§ **Assignment**:
Going through the entries below, copy out each line that contains "length".

(Records from a collection)

- - - - -

theorem witness_StagedSetCommandsRun :
    Starts (cs 3 (ce 0x0201 0 0 0)) 0x0201 1 none (ce 0x0201 0 0 0) []
    ∧ Starts (cs 3 (ce 0x0203 0 0 0)) 0x0203 1 none (ce 0x0203 0 0 0) [] ∧ Starts (cs 3 (ce 0x0204 0 0 0)) 0x0204 1 none (ce 0x0204 0 0 0) []
    ∧ Starts (cs 4 (ce 0x0202 0 0 0)) 0x0202 1 none (ce 0x0202 0 0 0) [] ∧ (cs 4 (ce 0x0202 0 0 0)).cfg.validated = false
    ∧ Starts { cs 4 (ce 0x0202 0 0 0) with cfg := { State.reset.cfg with validated := true } } 0x0202 1 none (ce 0x0202 0 0 0) []
    ∧ State.reset.cfg.staged = State.reset.cfg.active
    ∧ Starts (val 4 0) 0x0202 1 none (ce 0x0202 0 0 0) [] ∧ Starts (val 4 1) 0x0202 1 none (ce 0x0202 0 0 1) [] ∧ Starts (val 3 1) 0x0202 1 none (ce 0x0202 0 0 1) []
    ∧ (val 4 0).cfg.staged ≠ (val 4 0).cfg.active ∧ (val 4 0).resizes = false ∧ (val 3 1).resizes = false ∧ (val 3 1).stream.closing = none
    ∧ (∀ n ∈ [1, 2, 10], (val 4 1).cfg.staged.get n = (val 4 1).cfg.active.get n) := by
  unfold Starts; (repeat' apply And.intro) <;> decide +kernel
/-- CONFIG_STORE in HOLD after an APPLY, with an empty flash. -/
def stored : State := { cs 3 (ce 0x0205 0 0 0) with dev := { (up 3).dev with applied := true } }
theorem witness_StagedSetCommandsRun_store :
    Starts stored 0x0205 1 none (ce 0x0205 0 0 0) [] ∧ stored.dev.applied = true ∧ stored.imgPick.elim 0 (fun k => 1 - k) = 0
    ∧ (if stored.imgOk (stored.img 1) then imgGen (stored.img 1) + 1 else 1) = 1 ∧ (imgOf stored.cfg.active 1).length ≤ stored.imgArea := by
  unfold Starts; (repeat' apply And.intro) <;> decide +kernel

/-- A stage command with a payload of `n` bytes that begins with `p`. -/
def stg (op n : Nat) : InFlight := ce op 1 n 0
theorem witness_StageCommandsRun :
    Starts (cs 3 (stg 0x0301 64)) 0x0301 1 (some (le 56 0 ++ le 4 64)) (stg 0x0301 64) (fit 64 (le 56 0 ++ le 4 64))
    ∧ (fit 64 (le 56 0 ++ le 4 64)).length = num (fit 64 (le 56 0 ++ le 4 64)) 0x38 4
    ∧ Starts (cs 3 (stg 0x0301 64)) 0x0301 1 (some []) (stg 0x0301 64) (fit 64 []) ∧ (fit 64 []).length ≠ num (fit 64 []) 0x38 4
    ∧ Starts (cs 3 (stg 0x0304 96)) 0x0304 1 (some (le 44 0 ++ le 4 48)) (stg 0x0304 96) (fit 96 (le 44 0 ++ le 4 48))
    ∧ (fit 96 (le 44 0 ++ le 4 48)).length = 2 * num (fit 96 (le 44 0 ++ le 4 48)) 0x2C 4
    ∧ Starts (cs 3 (stg 0x0304 96)) 0x0304 1 (some []) (stg 0x0304 96) (fit 96 []) ∧ (fit 96 []).length ≠ 2 * num (fit 96 []) 0x2C 4
    ∧ Starts (cs 3 (stg 0x0601 128)) 0x0601 1 (some []) (stg 0x0601 128) (fit 128 []) ∧ Starts (cs 3 (stg 0x0701 256)) 0x0701 1 (some []) (stg 0x0701 256) (fit 256 [])
    ∧ Starts (cs 3 (stg 0x0801 128)) 0x0801 1 (some []) (stg 0x0801 128) (fit 128 []) ∧ (cs 3 (stg 0x0801 128)).isAQ = false ∧ num (fit 128 []) 0x14 4 = 0
    ∧ Starts { cs 3 (stg 0x0801 128) with ident := { State.reset.ident with variant := 1 } } 0x0801 1 (some (le 20 0 ++ le 4 1)) (stg 0x0801 128) (fit 128 (le 20 0 ++ le 4 1))
    ∧ num (fit 128 (le 20 0 ++ le 4 1)) 0x14 4 ≠ 0 := by
  unfold Starts; (repeat' apply And.intro) <;> decide +kernel
/-- The long payloads, whose bytes are not written out. -/
theorem witness_StageCommandsRun_long :
    Starts (cs 3 (stg 0x0401 16928)) 0x0401 1 (some []) (stg 0x0401 16928) (fit 16928 []) ∧ Starts (cs 3 (stg 0x0403 4224)) 0x0403 1 (some []) (stg 0x0403 4224) (fit 4224 [])
    ∧ Starts (cs 3 (stg 0x0406 4224)) 0x0406 1 (some []) (stg 0x0406 4224) (fit 4224 []) ∧ Starts (cs 3 (stg 0x0501 2688)) 0x0501 1 (some []) (stg 0x0501 2688) (fit 2688 [])
    ∧ Starts (cs 3 (stg 0x0901 3584)) 0x0901 1 (some []) (stg 0x0901 3584) (fit 3584 []) := by
  refine ⟨?_, ?_, ?_, ?_, ?_⟩ <;> exact ⟨by decide +kernel, by decide +kernel, by decide +kernel, rfl⟩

- - - - -

§ **Response below**:
    ∧ (if stored.imgOk (stored.img 1) then imgGen (stored.img 1) + 1 else 1) = 1 ∧ (imgOf stored.cfg.active 1).length ≤ stored.imgArea := by
    ∧ (fit 64 (le 56 0 ++ le 4 64)).length = num (fit 64 (le 56 0 ++ le 4 64)) 0x38 4
    ∧ Starts (cs 3 (stg 0x0301 64)) 0x0301 1 (some []) (stg 0x0301 64) (fit 64 []) ∧ (fit 64 []).length ≠ num (fit 64 []) 0x38 4
    ∧ (fit 96 (le 44 0 ++ le 4 48)).length = 2 * num (fit 96 (le 44 0 ++ le 4 48)) 0x2C 4
    ∧ Starts (cs 3 (stg 0x0304 96)) 0x0304 1 (some []) (stg 0x0304 96) (fit 96 []) ∧ (fit 96 []).length ≠ 2 * num (fit 96 []) 0x2C 4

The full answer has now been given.